Howay man, have a loonie soup for me :D
BTW, have you been through the Falkirk wheel yet?

04-30-2008, 11:12 AM
Paul, most people use a radial the wrong way, IE, climb cut.
Gives you a longer cut, but possibly shorter fingers, arms, life.
Push it!

I don't want to start a radial arm flame war here, but a radial arm saw is designed to be pulled, not pushed, climb notwithstanding. Pushing risks kicking the work up, and exposes the operator to the blade in all the wrong ways. There is no constraint on a radial arm saw to keep the work down against the table, except for the action of the blade when it is making a climbing cut.

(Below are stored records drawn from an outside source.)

-- ==== Sys2Proof/Tests/Slice0.lean ====
section
/-! SUPPORT. The model's own tests. Every expected result is the spec's: a worked example of an instruction's rule, a row
of spec/95_test_vectors.md (named M, F, A, I, D, K, S or P and a number), or a word written out from R80. The last part
shows, for each statement with hypotheses, a concrete state and operands that meet them. -/

namespace Sys2Proof.Tests

open Sys2Proof Sys2Proof.Machine

/-! ## WellFormed: an ill-formed term for each check -/

theorem test_wellFormed_refuses_sys_cls : (Instr.sys 0x0E0#12).wellFormed = false := by decide
theorem test_wellFormed_refuses_sys_ret : (Instr.sys 0x0EE#12).wellFormed = false := by decide
theorem test_wellFormed_accepts_sys : (Instr.sys 0x0E1#12).wellFormed = true := by decide

/-! ## Decode: one word for every constructor, written out from R80 (M6, M7, M8, M9 among them) -/

theorem test_decode_cls : decode 0x00E0#16 = .ok (.cls) := by decide
theorem test_decode_ret : decode 0x00EE#16 = .ok (.ret) := by decide
theorem test_decode_sys : decode 0x00E1#16 = .ok (.sys 0x0E1#12) := by decide
theorem test_decode_jp : decode 0x1ABC#16 = .ok (.jp 0xABC#12) := by decide
theorem test_decode_call : decode 0x2400#16 = .ok (.call 0x400#12) := by decide
theorem test_decode_seImm : decode 0x3342#16 = .ok (.seImm 0x3#4 0x42#8) := by decide
theorem test_decode_sneImm : decode 0x4311#16 = .ok (.sneImm 0x3#4 0x11#8) := by decide
theorem test_decode_seReg : decode 0x5120#16 = .ok (.seReg 0x1#4 0x2#4) := by decide
theorem test_decode_ldImm : decode 0x6A2F#16 = .ok (.ldImm 0xA#4 0x2F#8) := by decide
theorem test_decode_addImm : decode 0x7520#16 = .ok (.addImm 0x5#4 0x20#8) := by decide
theorem test_decode_ldReg : decode 0x8AB0#16 = .ok (.ldReg 0xA#4 0xB#4) := by decide
theorem test_decode_orReg : decode 0x8121#16 = .ok (.orReg 0x1#4 0x2#4) := by decide
theorem test_decode_andReg : decode 0x8122#16 = .ok (.andReg 0x1#4 0x2#4) := by decide
theorem test_decode_xorReg : decode 0x8123#16 = .ok (.xorReg 0x1#4 0x2#4) := by decide
theorem test_decode_addReg : decode 0x8234#16 = .ok (.addReg 0x2#4 0x3#4) := by decide
theorem test_decode_subReg : decode 0x8125#16 = .ok (.subReg 0x1#4 0x2#4) := by decide
theorem test_decode_shr : decode 0x81A6#16 = .ok (.shr 0x1#4 0xA#4) := by decide
theorem test_decode_subn : decode 0x8127#16 = .ok (.subn 0x1#4 0x2#4) := by decide
theorem test_decode_shl : decode 0x8ABE#16 = .ok (.shl 0xA#4 0xB#4) := by decide
theorem test_decode_sneReg : decode 0x9120#16 = .ok (.sneReg 0x1#4 0x2#4) := by decide
theorem test_decode_ldI : decode 0xA2F0#16 = .ok (.ldI 0x2F0#12) := by decide
theorem test_decode_jpV0 : decode 0xB234#16 = .ok (.jpV0 0x234#12) := by decide
theorem test_decode_rnd : decode 0xC30F#16 = .ok (.rnd 0x3#4 0x0F#8) := by decide
theorem test_decode_drw : decode 0xD125#16 = .ok (.drw 0x1#4 0x2#4 0x5#4) := by decide
theorem test_decode_skp : decode 0xE29E#16 = .ok (.skp 0x2#4) := by decide
theorem test_decode_sknp : decode 0xE2A1#16 = .ok (.sknp 0x2#4) := by decide
theorem test_decode_ldVxDt : decode 0xF507#16 = .ok (.ldVxDt 0x5#4) := by decide
theorem test_decode_ldVxK : decode 0xF20A#16 = .ok (.ldVxK 0x2#4) := by decide
theorem test_decode_ldDtVx : decode 0xF515#16 = .ok (.ldDtVx 0x5#4) := by decide
theorem test_decode_ldStVx : decode 0xF218#16 = .ok (.ldStVx 0x2#4) := by decide
theorem test_decode_addI : decode 0xF21E#16 = .ok (.addI 0x2#4) := by decide
theorem test_decode_ldF : decode 0xF029#16 = .ok (.ldF 0x0#4) := by decide
theorem test_decode_ldB : decode 0xF533#16 = .ok (.ldB 0x5#4) := by decide
theorem test_decode_ldMemVx : decode 0xF255#16 = .ok (.ldMemVx 0x2#4) := by decide
theorem test_decode_ldVxMem : decode 0xF265#16 = .ok (.ldVxMem 0x2#4) := by decide

/-! Words that are no instruction (M8). -/

theorem test_decode_refuses_5xyN : decode 0x5121#16 = .error (.decodeFailure 0x5121#16) := by decide
theorem test_decode_refuses_8xyF : decode 0x800F#16 = .error (.decodeFailure 0x800F#16) := by decide
theorem test_decode_refuses_9xyN : decode 0x9ABF#16 = .error (.decodeFailure 0x9ABF#16) := by decide
theorem test_decode_refuses_ExKK : decode 0xE09F#16 = .error (.decodeFailure 0xE09F#16) := by decide
theorem test_decode_refuses_FxKK : decode 0xFFFF#16 = .error (.decodeFailure 0xFFFF#16) := by decide

theorem test_decodeBytes_bigEndian : decodeBytes [0x12#8, 0x34#8, 0xFF#8] = .ok (.jp 0x234#12, [0xFF#8]) := by decide
theorem test_decodeBytes_truncated : decodeBytes [0x12#8] = .error .truncated := by decide

/-! ## One step from a small state -/

/-- Start of a vector: reset, with some registers set. -/
def withRegs (rs : List (Nibble × Byte)) : State := rs.foldl (fun s r => s.setV r.1 r.2) State.reset

/-- The state after one step that runs the word, if the step answers one. -/
def after (s : State) (w : Nat) : Option State :=
  match step (s.withFetchWord 16 w) with
  | .next t => some t
  | .fault _ => none
  | .refused _ => none

/-- PC after one step. -/
def pcAfter (s : State) (w : Nat) : Option Word := (after s w).map (·.pc)

/-- Two registers after one step. -/
def regsAfter (s : State) (w : Nat) (x y : Nibble) : Option (Byte × Byte) := (after s w).map (fun t => (t.getV x, t.getV y))

/-- The fault and PC after one step. -/
def faultAfter (s : State) (w : Nat) : Option (Option FaultRecord × Word) := (after s w).map (fun t => (t.fault, t.pc))

/-- F1. -/
theorem test_ret_pops : pcAfter { State.reset with sp := 1, stack := Vector.replicate 16 0x206#16 } 0x00EE = some 0x206#16 := by decide
/-- F2, S9. -/
theorem test_ret_underflow : faultAfter State.reset 0x00EE =
    some (some ⟨.stackUnderflow, 0x200#16, some 0x00EE#16⟩, 0x200#16) := by decide
/-- F3. -/
theorem test_sys_jumps : pcAfter State.reset 0x0300 = some 0x300#16 := by decide
/-- F4. -/
theorem test_jp : pcAfter State.reset 0x1ABC = some 0xABC#16 := by decide
/-- F7. -/
theorem test_call_pushes : (after { State.reset with sp := 15, stack := Vector.replicate 16 0x206#16 } 0x2400).map (fun t => (t.pc, t.sp.val, t.stack[15])) =
    some (0x400#16, 16, 0x202#16) := by decide
/-- F8. -/
theorem test_call_overflow : faultAfter { State.reset with sp := 16, stack := Vector.replicate 16 0x206#16 } 0x2400 =
    some (some ⟨.stackOverflow, 0x200#16, some 0x2400#16⟩, 0x200#16) := by decide
/-- F9. -/
theorem test_seImm_skips : pcAfter (withRegs [(0x3#4, 0x42#8)]) 0x3342 = some 0x204#16 := by decide
/-- F10. -/
theorem test_seImm_goes_on : pcAfter (withRegs [(0x3#4, 0x42#8)]) 0x3343 = some 0x202#16 := by decide
/-- F11. -/
theorem test_sneImm_goes_on : pcAfter (withRegs [(0x3#4, 0x42#8)]) 0x4342 = some 0x202#16 := by decide
/-- F12. -/
theorem test_sneImm_skips : pcAfter (withRegs [(0x3#4, 0x42#8)]) 0x4300 = some 0x204#16 := by decide
/-- F13. -/
theorem test_seReg_skips : pcAfter (withRegs [(0x1#4, 0x07#8), (0x2#4, 0x07#8)]) 0x5120 = some 0x204#16 := by decide
/-- F14. -/
theorem test_seReg_goes_on : pcAfter (withRegs [(0x1#4, 0x07#8), (0x2#4, 0x08#8)]) 0x5120 = some 0x202#16 := by decide
/-- F16. -/
theorem test_sneReg_skips : pcAfter (withRegs [(0x1#4, 0x07#8), (0x2#4, 0x08#8)]) 0x9120 = some 0x204#16 := by decide
/-- F17. -/
theorem test_sneReg_goes_on : pcAfter (withRegs [(0x1#4, 0x07#8), (0x2#4, 0x07#8)]) 0x9120 = some 0x202#16 := by decide
/-- F18, F20: V0 is added, never Vx. -/
theorem test_jpV0_adds_v0 : pcAfter (withRegs [(0x0#4, 0x04#8), (0x3#4, 0x50#8)]) 0xB300 = some 0x304#16 := by decide
/-- F19. -/
theorem test_jpV0_top : pcAfter (withRegs [(0x0#4, 0xFF#8)]) 0xBFFF = some 0x10FE#16 := by decide
/-- A1. -/
theorem test_ldImm : regsAfter (withRegs [(0xF#4, 0x55#8)]) 0x61AB 0x1#4 0xF#4 = some (0xAB#8, 0x55#8) := by decide
/-- A2: no carry flag. -/
theorem test_addImm_wraps : regsAfter (withRegs [(0x1#4, 0xFF#8), (0xF#4, 0x55#8)]) 0x7102 0x1#4 0xF#4 = some (0x01#8, 0x55#8) := by decide
/-- A4. -/
theorem test_ldReg : regsAfter (withRegs [(0x1#4, 0x12#8), (0x2#4, 0x34#8), (0xF#4, 0x55#8)]) 0x8120 0x1#4 0xF#4 = some (0x34#8, 0x55#8) := by decide
/-- A5. -/
theorem test_orReg : regsAfter (withRegs [(0x1#4, 0x0F#8), (0x2#4, 0xF0#8), (0xF#4, 0x55#8)]) 0x8121 0x1#4 0xF#4 = some (0xFF#8, 0x55#8) := by decide
/-- A33. -/
theorem test_orReg_to_vf : regsAfter (withRegs [(0xF#4, 0x55#8), (0x1#4, 0x0F#8)]) 0x8F11 0xF#4 0x1#4 = some (0x5F#8, 0x0F#8) := by decide
/-- A6. -/
theorem test_andReg : regsAfter (withRegs [(0x1#4, 0x3C#8), (0x2#4, 0x0F#8), (0xF#4, 0x55#8)]) 0x8122 0x1#4 0xF#4 = some (0x0C#8, 0x55#8) := by decide
/-- A7. -/
theorem test_xorReg : regsAfter (withRegs [(0x1#4, 0xFF#8), (0x2#4, 0x0F#8), (0xF#4, 0x55#8)]) 0x8123 0x1#4 0xF#4 = some (0xF0#8, 0x55#8) := by decide
/-- A9, S11. -/
theorem test_addReg_carries : regsAfter (withRegs [(0x1#4, 0xFF#8), (0x2#4, 0x01#8)]) 0x8124 0x1#4 0xF#4 = some (0x00#8, 0x01#8) := by decide
/-- A28: the sum is lost. -/
theorem test_addReg_to_vf : regsAfter (withRegs [(0xF#4, 0xFF#8), (0x1#4, 0x01#8)]) 0x8F14 0xF#4 0x1#4 = some (0x01#8, 0x01#8) := by decide
/-- A14: strict. -/
theorem test_subReg_equal : regsAfter (withRegs [(0x1#4, 0x03#8), (0x2#4, 0x03#8), (0xF#4, 0x55#8)]) 0x8125 0x1#4 0xF#4 = some (0x00#8, 0x00#8) := by decide
/-- A15. -/
theorem test_subReg_wraps : regsAfter (withRegs [(0x1#4, 0x01#8), (0x2#4, 0x02#8), (0xF#4, 0x55#8)]) 0x8125 0x1#4 0xF#4 = some (0xFF#8, 0x00#8) := by decide
/-- A19. -/
theorem test_shr_ignores_y : regsAfter (withRegs [(0x1#4, 0x04#8), (0xA#4, 0xFF#8), (0xF#4, 0x55#8)]) 0x81A6 0x1#4 0xF#4 = some (0x02#8, 0x00#8) := by decide
/-- A30. -/
theorem test_shr_to_vf : regsAfter (withRegs [(0xF#4, 0x03#8)]) 0x8F06 0xF#4 0x0#4 = some (0x01#8, 0x00#8) := by decide
/-- A21. -/
theorem test_subn : regsAfter (withRegs [(0x1#4, 0x0A#8), (0x2#4, 0x03#8), (0xF#4, 0x55#8)]) 0x8127 0x1#4 0xF#4 = some (0xF9#8, 0x00#8) := by decide
/-- A31. -/
theorem test_subn_to_vf : regsAfter (withRegs [(0xF#4, 0x10#8), (0x1#4, 0x20#8)]) 0x8F17 0xF#4 0x1#4 = some (0x01#8, 0x20#8) := by decide
/-- A23. -/
theorem test_shl : regsAfter (withRegs [(0x1#4, 0x81#8)]) 0x812E 0x1#4 0xF#4 = some (0x02#8, 0x01#8) := by decide
/-- A32. -/
theorem test_shl_to_vf : regsAfter (withRegs [(0xF#4, 0x80#8)]) 0x8F0E 0xF#4 0x0#4 = some (0x01#8, 0x00#8) := by decide
/-- R133: the draw masked by kk, for every draw. -/
theorem test_rnd_masked_draw : (after (withRegs [(0x1#4, 0x12#8), (0xF#4, 0x55#8)]) 0xC10F).map (·.getV 0x1#4) = some (Config.rnd 0 &&& 0x0F#8) := by rfl
/-- A26: VF is not written; one draw is used. -/
theorem test_rnd_keeps_vf : (after (withRegs [(0x1#4, 0x12#8), (0xF#4, 0x55#8)]) 0xC100).map (fun t => (t.getV vf, t.draws)) = some (0x55#8, 1) := by decide
/-- I1. -/
theorem test_ldI : (after State.reset 0xA2F0).map (·.i) = some 0x2F0#16 := by decide
/-- I2. -/
theorem test_addI_no_flag : (after { (withRegs [(0x1#4, 0x01#8), (0xF#4, 0x55#8)]) with i := 0xFFF#16 } 0xF11E).map (fun t => (t.i, t.getV vf)) = some (0x1000#16, 0x55#8) := by decide
/-- I4. -/
theorem test_addI_overflow : faultAfter { (withRegs [(0x1#4, 0x01#8)]) with i := 0xFFFF#16 } 0xF11E =
    some (some ⟨.indexOverflow 0x10000, 0x200#16, some 0xF11E#16⟩, 0x200#16) := by decide
/-- I6. -/
theorem test_ldF_low_nibble : (after (withRegs [(0x1#4, 0x3A#8)]) 0xF129).map (·.i) = some 0x032#16 := by decide
/-- S8. -/
theorem test_ldB_157 : (after { (withRegs [(0x5#4, 0x9D#8)]) with i := 0x300#16 } 0xF533).map (fun t => ([0, 1, 2].map (fun k => t.byteAt specParams (0x300 + k)), t.i)) =
    some ([0x01#8, 0x05#8, 0x07#8], 0x300#16) := by decide
/-- I11. -/
theorem test_ldB_top : faultAfter { (withRegs [(0x5#4, 0x9D#8)]) with i := 0xFFE#16 } 0xF533 =
    some (some ⟨.addressOutOfRange 0x1000, 0x200#16, some 0xF533#16⟩, 0x200#16) := by decide
/-- I13, I14: x is included, the next byte is not written. -/
theorem test_ldMemVx_range : (after { (withRegs [(0x0#4, 0x01#8), (0x1#4, 0x02#8), (0x2#4, 0x03#8), (0x3#4, 0x04#8)]) with i := 0x300#16 } 0xF255).map (fun t => ([0, 1, 2, 3].map (fun k => t.byteAt specParams (0x300 + k)), t.i)) =
    some ([0x01#8, 0x02#8, 0x03#8, 0x00#8], 0x300#16) := by decide
/-- I17. -/
theorem test_ldMemVx_reserved : faultAfter { (withRegs [(0x0#4, 0x01#8), (0x1#4, 0x02#8), (0x2#4, 0x03#8)]) with i := 0x1FE#16 } 0xF255 =
    some (some ⟨.reservedWrite 0x1FE, 0x200#16, some 0xF255#16⟩, 0x200#16) := by decide
/-- I19: glyph 0, and V5 kept. -/
theorem test_ldVxMem_font : (after { State.reset with i := 0x0#16 } 0xF465).map (fun t => (t.v.toList.take 6, t.i)) =
    some ([0xF0#8, 0x90#8, 0x90#8, 0x90#8, 0xF0#8, 0x00#8], 0#16) := by decide
/-- I20. -/
theorem test_ldVxMem_top : faultAfter { State.reset with i := 0xFFF#16 } 0xF165 =
    some (some ⟨.addressOutOfRange 0x1000, 0x200#16, some 0xF165#16⟩, 0x200#16) := by decide
/-- D1. -/
theorem test_cls : (after { State.reset with disp := Vector.replicate 32 (Vector.replicate 64 true) } 0x00E0).map
    (fun t => (getPixel t.disp 63 31, t.needsRedraw)) = some (false, true) := by decide
/-- D2, S7. -/
theorem test_drw_wraps : (after { withRegs [(0x0#4, 60#8)] with i := 0x300#16, mem := [(0x300, 0xFF#8)] } 0xD011).map
    (fun t => ((List.range 64).filter (fun c => getPixel t.disp (Fin.ofNat 64 c) 0), t.getV vf)) =
    some ([0, 1, 2, 3, 60, 61, 62, 63], 0#8) := by decide
/-- D9 (the row F0 is the font's byte at 0x000). -/
theorem test_drw_collides : (after { State.reset with disp := togglePixel clearDisplay 3 0 } 0xD011).map
    (fun t => (getPixel t.disp 2 0, getPixel t.disp 3 0, getPixel t.disp 4 0, t.getV vf, t.needsRedraw)) =
    some (true, false, false, 1#8, true) := by decide
/-- K1. -/
theorem test_skp_down : pcAfter ((withRegs [(0x1#4, 0x07#8)]).setKey 0x7#4 true) 0xE19E = some 0x204#16 := by decide
/-- K5. -/
theorem test_skp_out_of_range : faultAfter (withRegs [(0x1#4, 0x10#8)]) 0xE19E =
    some (some ⟨.keyIndexOutOfRange 0x10#8, 0x200#16, some 0xE19E#16⟩, 0x200#16) := by decide
/-- K3. -/
theorem test_sknp_up : pcAfter (withRegs [(0x1#4, 0x07#8)]) 0xE1A1 = some 0x204#16 := by decide
/-- K4. -/
theorem test_sknp_down : pcAfter ((withRegs [(0x1#4, 0x07#8)]).setKey 0x7#4 true) 0xE1A1 = some 0x202#16 := by decide
/-- K7. -/
theorem test_ldVxK_spins : (after State.reset 0xF30A).map (fun t => (t.pc, t.awaitingKey)) = some (0x200#16, true) := by decide
/-- K8. -/
theorem test_ldVxK_least : (after ((State.reset.setKey 0x9#4 true).setKey 0x3#4 true) 0xF30A).map (fun t => (t.getV 0x3#4, t.pc, t.awaitingKey)) =
    some (3#8, 0x202#16, false) := by decide
/-- K11. -/
theorem test_ldVxDt : (after { State.reset with dt := 0x3C#8 } 0xF507).map (·.getV 0x5#4) = some 0x3C#8 := by decide
/-- K12. -/
theorem test_ldDtVx : (after (withRegs [(0x5#4, 0x3C#8)]) 0xF515).map (fun t => (t.dt, t.st)) = some (0x3C#8, 0#8) := by decide
/-- K13. -/
theorem test_ldStVx : (after (withRegs [(0x2#4, 0x05#8)]) 0xF218).map (fun t => (t.dt, t.st)) = some (0#8, 5#8) := by decide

If you use it backwards, the only thing holding the work down is your hands. If the blade catches on the work, you risk a face full of splinters or worse.

A radial arm saw set up right, used right, with the correct blade, and the correct preload on the carriage, will cut very well, and very safely, on the pull stroke, as it was designed to do.

Edited to add as an afterthought: In addition to the above, the RAS is designed so that the blade is always parked behind the fence before the cut. This allows you to place, adjust, measure, etc. the work on the table with no risk of accidental blade contact. It is simply and plainly impossible to do this safely with the blade in the out position for pushing. Please think about this matter carefully.

If you are used to table saws and hand circular saws, which warn you of overloading by slowing down, it takes some practice to use a radial arm saw, which must be pulled gently, and occasionally even held back. It is not hard to learn, and I will repeat that the correct preload on the carriage rollers is an important element.

If you cannot get a good safe cut from a radial arm saw by pulling, there is something wrong, either with your saw or your technique. Pushing is not the cure for that.

Some people contend that radial arm saws are unsafe, and I think part of that is owing to misuse and misunderstanding. I don't want to wear out my soapbox here, but please make sure you do not proliferate that dangerous misunderstanding.

I have been using radial arm saws for over 40 years, and this is something that I actually do know how to do right.

If anyone here is serious about getting the best and safest use out of a radial arm saw, I recommend the book sold here:


One of my dear old friends, just recently deceased, used to be a DeWalt dealer and distributor, as well as an executive with Walker-Turner, and worked with "Mr. Sawdust" back in the 1950's. His wife was a DeWalt demonstrator. Quite a looker back then, and a very effective way to demonstrate how easy the machine was to use. And safe, too....pulled!

Lew Hartswick
04-30-2008, 06:35 PM
I'm with bruto there. Been using one for about 30 years and use it
"pull" about 95% of the time. (maybe even more) Rarely is it beneficial
to "push" the cut. Ripping is the only time it's necessary to "push" the
work into the blade and then the hold-downs shuld be in place.
Blades should be 0 rake for crosscut and even slightly negative if youre
cutting aluminium. :-) Gawd what a noise. :-)

04-30-2008, 09:28 PM
Used to manufacture aircraft hanger doors with 6061 t6 extrusions up to 7" x 3" and had a hydraulic cylinder to control the pull rate on the 10" radial arm saw. I could close it down so that you couldn't move it, open up a little and you just had to pull, cylinder took care of advance speed with no load back to home. Made thousands of cuts with no jam-ups and no wax except in ears. Flew a Piper Warrior to job sites. What an excuse to get a little flying in:D I let the big boys fly me up to Inuvik though. Peter

04-30-2008, 11:50 PM
I use my RAS to cut aluminum. Mostly 1/8" sheet for instrument panels, etc., but I've cut stuff as large as 2"x4". I pull, and I haven't tried the wax, even though I have a toilet ring in my toolbox. Guess I'll have to try it!